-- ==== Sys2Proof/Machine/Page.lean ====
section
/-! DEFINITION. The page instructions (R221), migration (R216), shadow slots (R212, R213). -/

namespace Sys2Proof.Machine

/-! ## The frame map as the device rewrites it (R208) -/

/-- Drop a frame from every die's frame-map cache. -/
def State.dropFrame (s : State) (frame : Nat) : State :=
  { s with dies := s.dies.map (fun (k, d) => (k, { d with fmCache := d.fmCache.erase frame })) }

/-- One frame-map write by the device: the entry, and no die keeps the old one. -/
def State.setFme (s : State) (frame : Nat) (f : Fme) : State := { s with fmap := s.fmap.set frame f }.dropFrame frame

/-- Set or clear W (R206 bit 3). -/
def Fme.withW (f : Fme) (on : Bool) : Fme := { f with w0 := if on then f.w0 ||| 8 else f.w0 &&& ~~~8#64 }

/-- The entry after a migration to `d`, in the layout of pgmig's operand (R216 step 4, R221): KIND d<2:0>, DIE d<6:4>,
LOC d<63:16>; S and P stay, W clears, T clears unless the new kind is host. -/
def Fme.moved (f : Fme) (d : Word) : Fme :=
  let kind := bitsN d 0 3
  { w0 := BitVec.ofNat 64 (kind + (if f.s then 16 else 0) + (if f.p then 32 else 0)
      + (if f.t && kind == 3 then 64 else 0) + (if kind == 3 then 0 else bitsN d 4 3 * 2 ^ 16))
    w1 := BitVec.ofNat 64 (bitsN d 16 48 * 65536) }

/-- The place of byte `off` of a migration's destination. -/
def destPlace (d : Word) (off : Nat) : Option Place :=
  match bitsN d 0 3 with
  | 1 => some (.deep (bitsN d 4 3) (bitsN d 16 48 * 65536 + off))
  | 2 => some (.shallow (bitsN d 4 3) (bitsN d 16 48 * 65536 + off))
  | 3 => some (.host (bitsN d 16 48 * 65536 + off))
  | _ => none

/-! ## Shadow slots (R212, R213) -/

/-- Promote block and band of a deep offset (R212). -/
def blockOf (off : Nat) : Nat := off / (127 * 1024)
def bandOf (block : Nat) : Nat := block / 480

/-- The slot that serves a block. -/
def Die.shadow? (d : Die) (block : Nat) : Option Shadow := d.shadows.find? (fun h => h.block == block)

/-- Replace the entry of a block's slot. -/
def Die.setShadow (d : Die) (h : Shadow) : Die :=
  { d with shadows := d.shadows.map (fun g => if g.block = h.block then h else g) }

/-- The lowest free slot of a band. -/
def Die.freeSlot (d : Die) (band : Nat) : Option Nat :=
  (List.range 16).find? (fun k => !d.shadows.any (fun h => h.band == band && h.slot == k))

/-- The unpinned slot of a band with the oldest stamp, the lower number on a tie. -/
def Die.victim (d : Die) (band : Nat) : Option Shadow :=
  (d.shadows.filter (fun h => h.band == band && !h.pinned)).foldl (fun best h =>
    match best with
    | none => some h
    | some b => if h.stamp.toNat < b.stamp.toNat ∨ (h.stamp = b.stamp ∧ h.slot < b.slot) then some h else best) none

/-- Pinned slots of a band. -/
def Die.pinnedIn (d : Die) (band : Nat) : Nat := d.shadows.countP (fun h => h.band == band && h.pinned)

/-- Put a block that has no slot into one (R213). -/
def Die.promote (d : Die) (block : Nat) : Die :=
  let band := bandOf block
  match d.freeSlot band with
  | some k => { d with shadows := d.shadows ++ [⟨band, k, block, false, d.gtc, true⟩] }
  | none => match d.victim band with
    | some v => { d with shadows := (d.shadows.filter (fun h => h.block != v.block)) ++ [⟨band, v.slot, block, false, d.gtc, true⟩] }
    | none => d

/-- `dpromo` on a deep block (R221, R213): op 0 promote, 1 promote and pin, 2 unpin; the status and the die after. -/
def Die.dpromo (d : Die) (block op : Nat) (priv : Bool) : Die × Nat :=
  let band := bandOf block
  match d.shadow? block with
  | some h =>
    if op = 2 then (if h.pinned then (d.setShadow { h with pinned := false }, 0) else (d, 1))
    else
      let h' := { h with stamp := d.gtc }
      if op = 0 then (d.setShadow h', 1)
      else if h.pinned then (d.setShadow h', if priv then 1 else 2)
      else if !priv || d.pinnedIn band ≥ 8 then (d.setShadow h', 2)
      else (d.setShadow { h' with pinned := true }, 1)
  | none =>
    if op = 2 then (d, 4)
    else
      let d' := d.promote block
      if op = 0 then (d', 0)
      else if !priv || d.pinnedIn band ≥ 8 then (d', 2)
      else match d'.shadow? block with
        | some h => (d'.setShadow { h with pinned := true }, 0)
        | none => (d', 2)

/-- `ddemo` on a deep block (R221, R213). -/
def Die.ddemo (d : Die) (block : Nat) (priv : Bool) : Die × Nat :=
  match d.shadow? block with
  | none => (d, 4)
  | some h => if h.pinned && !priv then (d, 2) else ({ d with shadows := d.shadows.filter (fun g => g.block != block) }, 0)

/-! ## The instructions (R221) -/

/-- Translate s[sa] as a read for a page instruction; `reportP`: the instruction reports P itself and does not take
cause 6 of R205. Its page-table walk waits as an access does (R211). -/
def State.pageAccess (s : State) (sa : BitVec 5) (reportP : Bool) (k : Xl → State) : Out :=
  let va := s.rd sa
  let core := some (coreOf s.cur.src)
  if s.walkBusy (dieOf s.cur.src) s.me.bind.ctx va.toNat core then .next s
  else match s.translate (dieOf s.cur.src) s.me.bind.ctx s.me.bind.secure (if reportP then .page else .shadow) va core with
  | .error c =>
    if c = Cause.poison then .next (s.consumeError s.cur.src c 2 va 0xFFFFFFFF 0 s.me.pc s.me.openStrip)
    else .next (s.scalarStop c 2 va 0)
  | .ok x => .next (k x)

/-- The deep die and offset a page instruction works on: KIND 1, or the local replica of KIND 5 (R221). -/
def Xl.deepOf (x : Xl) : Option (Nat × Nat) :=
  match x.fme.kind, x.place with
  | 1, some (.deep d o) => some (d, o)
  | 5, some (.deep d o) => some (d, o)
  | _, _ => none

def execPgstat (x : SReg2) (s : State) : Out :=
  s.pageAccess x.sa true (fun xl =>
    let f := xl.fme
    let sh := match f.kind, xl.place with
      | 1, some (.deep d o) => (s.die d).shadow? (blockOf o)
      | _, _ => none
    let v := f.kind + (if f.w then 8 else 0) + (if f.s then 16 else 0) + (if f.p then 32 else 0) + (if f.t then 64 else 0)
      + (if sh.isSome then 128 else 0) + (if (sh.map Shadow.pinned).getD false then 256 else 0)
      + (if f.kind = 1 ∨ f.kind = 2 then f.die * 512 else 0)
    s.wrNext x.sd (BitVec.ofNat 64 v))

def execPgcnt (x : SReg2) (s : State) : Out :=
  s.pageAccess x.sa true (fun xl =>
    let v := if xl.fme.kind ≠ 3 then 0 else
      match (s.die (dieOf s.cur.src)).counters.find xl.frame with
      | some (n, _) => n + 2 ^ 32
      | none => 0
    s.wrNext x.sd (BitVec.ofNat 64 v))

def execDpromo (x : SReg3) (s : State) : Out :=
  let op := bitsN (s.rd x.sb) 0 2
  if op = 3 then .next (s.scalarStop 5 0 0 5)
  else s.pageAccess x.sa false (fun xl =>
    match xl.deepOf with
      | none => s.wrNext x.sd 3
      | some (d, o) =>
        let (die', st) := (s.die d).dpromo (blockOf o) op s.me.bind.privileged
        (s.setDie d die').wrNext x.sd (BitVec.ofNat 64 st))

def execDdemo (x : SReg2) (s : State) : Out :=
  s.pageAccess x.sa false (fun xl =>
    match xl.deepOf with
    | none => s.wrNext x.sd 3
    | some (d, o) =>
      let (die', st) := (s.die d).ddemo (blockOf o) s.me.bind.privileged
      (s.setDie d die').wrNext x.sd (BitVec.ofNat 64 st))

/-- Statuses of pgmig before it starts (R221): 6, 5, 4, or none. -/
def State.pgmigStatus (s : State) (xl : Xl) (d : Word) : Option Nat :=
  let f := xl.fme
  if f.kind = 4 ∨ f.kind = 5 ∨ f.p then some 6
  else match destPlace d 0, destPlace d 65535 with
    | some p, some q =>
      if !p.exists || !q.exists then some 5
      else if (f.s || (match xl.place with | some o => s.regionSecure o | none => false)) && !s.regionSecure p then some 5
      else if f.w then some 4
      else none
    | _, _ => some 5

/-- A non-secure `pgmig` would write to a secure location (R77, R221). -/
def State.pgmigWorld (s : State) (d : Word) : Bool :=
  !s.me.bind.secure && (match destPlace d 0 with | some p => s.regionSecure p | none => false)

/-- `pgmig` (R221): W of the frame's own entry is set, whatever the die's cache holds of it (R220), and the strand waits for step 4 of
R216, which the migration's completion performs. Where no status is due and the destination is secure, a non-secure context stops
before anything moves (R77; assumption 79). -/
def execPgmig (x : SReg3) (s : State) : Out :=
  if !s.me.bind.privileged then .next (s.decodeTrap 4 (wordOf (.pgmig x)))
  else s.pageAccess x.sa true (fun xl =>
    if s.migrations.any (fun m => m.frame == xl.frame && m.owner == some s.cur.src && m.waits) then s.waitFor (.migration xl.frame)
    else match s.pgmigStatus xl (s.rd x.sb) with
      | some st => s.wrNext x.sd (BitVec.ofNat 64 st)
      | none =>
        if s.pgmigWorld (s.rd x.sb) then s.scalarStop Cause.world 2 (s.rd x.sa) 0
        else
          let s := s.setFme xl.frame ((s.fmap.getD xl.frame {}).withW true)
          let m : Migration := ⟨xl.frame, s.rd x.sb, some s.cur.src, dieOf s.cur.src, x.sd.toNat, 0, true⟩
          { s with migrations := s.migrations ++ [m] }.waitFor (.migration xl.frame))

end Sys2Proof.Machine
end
==
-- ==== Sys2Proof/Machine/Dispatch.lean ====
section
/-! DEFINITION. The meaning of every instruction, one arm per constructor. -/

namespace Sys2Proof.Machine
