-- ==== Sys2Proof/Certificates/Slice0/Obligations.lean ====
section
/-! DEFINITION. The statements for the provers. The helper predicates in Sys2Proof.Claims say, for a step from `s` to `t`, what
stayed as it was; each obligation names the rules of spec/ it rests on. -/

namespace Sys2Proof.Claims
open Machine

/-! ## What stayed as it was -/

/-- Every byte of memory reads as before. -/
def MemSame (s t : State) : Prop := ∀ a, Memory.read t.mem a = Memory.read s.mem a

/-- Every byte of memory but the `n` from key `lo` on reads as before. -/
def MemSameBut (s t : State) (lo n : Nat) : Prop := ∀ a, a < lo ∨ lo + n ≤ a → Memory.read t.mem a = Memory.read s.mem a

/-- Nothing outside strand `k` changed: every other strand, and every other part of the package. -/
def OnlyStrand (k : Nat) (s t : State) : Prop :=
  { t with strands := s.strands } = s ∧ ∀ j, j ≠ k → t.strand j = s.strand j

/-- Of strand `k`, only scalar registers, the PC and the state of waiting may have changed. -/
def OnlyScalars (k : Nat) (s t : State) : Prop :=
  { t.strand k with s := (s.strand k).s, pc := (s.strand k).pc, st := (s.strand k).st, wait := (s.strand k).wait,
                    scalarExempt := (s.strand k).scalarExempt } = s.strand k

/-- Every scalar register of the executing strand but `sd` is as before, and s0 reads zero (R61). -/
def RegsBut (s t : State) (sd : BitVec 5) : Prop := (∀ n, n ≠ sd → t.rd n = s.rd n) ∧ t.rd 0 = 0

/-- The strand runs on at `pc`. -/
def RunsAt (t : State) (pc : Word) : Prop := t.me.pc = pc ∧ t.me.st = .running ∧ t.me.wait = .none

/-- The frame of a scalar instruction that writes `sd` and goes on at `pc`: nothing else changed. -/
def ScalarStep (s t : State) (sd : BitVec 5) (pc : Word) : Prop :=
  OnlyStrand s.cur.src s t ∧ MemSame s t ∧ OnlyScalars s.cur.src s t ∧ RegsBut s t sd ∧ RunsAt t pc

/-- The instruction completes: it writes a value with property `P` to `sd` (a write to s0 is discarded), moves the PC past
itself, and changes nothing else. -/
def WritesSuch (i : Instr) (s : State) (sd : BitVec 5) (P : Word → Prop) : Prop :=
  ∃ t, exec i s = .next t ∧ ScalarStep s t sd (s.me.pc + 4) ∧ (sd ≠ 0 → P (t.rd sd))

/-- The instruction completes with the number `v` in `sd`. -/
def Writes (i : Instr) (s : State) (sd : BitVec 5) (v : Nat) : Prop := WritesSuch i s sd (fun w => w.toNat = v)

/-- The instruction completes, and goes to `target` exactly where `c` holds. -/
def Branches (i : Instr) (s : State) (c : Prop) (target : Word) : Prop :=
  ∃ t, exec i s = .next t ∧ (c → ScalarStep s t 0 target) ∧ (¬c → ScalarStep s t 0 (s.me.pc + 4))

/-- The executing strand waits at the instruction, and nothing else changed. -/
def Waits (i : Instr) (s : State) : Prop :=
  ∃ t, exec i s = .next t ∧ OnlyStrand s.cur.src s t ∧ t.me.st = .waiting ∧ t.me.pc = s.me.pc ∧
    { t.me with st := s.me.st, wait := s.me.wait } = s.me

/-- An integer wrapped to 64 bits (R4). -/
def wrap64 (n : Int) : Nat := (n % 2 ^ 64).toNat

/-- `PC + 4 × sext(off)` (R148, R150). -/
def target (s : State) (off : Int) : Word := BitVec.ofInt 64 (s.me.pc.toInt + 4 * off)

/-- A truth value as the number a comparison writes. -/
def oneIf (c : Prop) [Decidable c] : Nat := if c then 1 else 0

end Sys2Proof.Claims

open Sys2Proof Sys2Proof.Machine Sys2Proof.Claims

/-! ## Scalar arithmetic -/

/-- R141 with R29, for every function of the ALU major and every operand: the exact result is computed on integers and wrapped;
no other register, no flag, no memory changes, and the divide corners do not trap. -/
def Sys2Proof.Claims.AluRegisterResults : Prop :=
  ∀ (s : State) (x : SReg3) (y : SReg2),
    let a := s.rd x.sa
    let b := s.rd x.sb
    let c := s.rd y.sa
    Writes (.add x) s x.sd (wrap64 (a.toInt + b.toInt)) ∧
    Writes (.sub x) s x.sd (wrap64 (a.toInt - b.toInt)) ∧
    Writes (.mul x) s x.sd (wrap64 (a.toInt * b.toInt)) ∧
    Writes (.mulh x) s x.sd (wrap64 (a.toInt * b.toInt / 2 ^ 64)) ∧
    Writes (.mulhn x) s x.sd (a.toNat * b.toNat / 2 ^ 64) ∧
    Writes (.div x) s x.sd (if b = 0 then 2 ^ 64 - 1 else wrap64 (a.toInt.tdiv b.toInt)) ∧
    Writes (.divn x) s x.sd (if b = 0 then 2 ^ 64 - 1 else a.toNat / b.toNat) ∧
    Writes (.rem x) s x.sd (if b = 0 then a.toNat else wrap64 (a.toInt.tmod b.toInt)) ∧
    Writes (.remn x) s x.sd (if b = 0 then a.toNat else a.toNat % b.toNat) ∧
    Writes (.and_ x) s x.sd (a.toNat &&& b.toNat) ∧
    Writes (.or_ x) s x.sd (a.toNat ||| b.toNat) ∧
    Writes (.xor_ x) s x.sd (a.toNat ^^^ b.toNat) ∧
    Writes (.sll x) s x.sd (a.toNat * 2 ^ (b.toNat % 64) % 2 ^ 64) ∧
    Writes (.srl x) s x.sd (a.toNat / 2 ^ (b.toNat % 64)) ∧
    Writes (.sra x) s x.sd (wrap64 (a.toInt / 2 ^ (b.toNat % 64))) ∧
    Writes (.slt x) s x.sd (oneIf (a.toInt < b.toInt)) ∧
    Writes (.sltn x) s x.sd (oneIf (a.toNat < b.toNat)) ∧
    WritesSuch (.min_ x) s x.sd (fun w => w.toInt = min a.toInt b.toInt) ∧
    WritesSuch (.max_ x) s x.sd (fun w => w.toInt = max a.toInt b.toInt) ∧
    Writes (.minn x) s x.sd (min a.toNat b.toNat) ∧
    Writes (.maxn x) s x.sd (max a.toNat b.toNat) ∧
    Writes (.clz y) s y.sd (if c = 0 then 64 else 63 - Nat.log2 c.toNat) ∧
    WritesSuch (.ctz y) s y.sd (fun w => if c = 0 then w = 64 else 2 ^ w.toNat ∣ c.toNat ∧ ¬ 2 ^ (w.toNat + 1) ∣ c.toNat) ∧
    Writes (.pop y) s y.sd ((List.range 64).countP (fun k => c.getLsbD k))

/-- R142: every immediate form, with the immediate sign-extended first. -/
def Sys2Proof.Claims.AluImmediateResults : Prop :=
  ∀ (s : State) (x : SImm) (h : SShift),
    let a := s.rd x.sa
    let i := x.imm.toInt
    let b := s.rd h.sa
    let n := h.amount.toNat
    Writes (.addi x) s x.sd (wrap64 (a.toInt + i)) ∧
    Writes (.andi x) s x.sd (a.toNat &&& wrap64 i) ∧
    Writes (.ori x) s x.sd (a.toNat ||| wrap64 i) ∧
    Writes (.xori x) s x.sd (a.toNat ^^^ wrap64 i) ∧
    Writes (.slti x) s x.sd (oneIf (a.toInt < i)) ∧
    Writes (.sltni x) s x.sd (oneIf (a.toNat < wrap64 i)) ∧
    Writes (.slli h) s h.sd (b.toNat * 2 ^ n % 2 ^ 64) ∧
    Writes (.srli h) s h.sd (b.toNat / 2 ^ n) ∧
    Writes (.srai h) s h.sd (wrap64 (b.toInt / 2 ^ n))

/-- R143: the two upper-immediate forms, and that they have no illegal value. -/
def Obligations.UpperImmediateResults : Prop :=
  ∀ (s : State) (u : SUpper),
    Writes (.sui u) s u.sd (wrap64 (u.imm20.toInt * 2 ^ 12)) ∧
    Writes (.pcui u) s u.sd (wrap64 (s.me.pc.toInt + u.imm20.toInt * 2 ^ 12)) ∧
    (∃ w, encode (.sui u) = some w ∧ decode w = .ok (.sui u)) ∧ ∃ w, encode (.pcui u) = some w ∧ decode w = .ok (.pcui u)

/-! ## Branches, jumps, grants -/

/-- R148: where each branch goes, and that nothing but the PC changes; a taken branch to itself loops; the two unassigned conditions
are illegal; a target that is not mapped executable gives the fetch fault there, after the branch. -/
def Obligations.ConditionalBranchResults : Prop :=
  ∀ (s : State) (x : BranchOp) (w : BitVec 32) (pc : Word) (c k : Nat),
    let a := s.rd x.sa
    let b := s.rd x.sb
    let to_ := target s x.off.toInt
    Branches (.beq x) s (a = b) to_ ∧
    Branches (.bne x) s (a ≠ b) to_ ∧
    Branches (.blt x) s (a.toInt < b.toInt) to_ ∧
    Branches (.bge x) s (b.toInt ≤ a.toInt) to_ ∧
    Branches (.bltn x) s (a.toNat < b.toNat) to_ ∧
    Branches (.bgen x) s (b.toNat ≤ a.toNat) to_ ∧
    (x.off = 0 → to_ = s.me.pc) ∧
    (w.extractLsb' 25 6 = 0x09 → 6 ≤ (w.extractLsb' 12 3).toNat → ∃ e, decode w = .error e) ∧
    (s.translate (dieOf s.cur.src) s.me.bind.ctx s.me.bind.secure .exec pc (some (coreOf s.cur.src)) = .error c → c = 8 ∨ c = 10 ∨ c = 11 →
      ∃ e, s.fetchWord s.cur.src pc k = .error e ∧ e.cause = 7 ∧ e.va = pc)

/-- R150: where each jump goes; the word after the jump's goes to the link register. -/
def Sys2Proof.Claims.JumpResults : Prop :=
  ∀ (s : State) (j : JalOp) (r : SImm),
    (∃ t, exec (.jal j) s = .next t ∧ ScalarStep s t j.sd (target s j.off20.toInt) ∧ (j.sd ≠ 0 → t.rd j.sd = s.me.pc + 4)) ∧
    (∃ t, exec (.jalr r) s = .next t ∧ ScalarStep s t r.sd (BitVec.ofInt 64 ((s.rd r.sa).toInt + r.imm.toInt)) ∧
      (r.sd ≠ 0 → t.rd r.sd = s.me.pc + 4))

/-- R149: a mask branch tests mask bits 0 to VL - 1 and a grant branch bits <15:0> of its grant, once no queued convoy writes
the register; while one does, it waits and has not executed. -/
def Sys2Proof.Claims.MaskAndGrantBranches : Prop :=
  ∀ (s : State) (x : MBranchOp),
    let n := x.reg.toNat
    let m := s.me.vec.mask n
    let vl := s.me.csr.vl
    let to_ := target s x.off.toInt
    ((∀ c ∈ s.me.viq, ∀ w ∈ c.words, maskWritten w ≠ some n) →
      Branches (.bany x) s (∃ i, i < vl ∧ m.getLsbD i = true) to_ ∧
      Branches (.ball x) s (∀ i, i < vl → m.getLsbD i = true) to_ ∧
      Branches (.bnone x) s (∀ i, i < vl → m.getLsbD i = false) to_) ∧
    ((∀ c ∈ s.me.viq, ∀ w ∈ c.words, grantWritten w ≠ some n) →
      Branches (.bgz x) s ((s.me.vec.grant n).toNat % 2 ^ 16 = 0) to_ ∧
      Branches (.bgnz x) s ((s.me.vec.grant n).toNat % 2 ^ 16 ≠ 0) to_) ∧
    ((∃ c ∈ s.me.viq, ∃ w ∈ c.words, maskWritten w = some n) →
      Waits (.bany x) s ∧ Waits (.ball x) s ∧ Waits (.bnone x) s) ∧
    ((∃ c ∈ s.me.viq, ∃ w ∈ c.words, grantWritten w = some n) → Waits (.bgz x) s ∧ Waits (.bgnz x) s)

> **WHAT YOU ARE ASKED TO DO**: Write out exactly the lines above from the line with "cause 6 of R205." through the line with "x => .next (k x)", both of them included, and leave out all other lines.

> **ANSWER TO THIS TASK**:
cause 6 of R205. Its page-table walk waits as an access does (R211). -/
def State.pageAccess (s : State) (sa : BitVec 5) (reportP : Bool) (k : Xl → State) : Out :=
  let va := s.rd sa
  let core := some (coreOf s.cur.src)
  if s.walkBusy (dieOf s.cur.src) s.me.bind.ctx va.toNat core then .next s
  else match s.translate (dieOf s.cur.src) s.me.bind.ctx s.me.bind.secure (if reportP then .page else .shadow) va core with
  | .error c =>
    if c = Cause.poison then .next (s.consumeError s.cur.src c 2 va 0xFFFFFFFF 0 s.me.pc s.me.openStrip)
    else .next (s.scalarStop c 2 va 0)
  | .ok x => .next (k x)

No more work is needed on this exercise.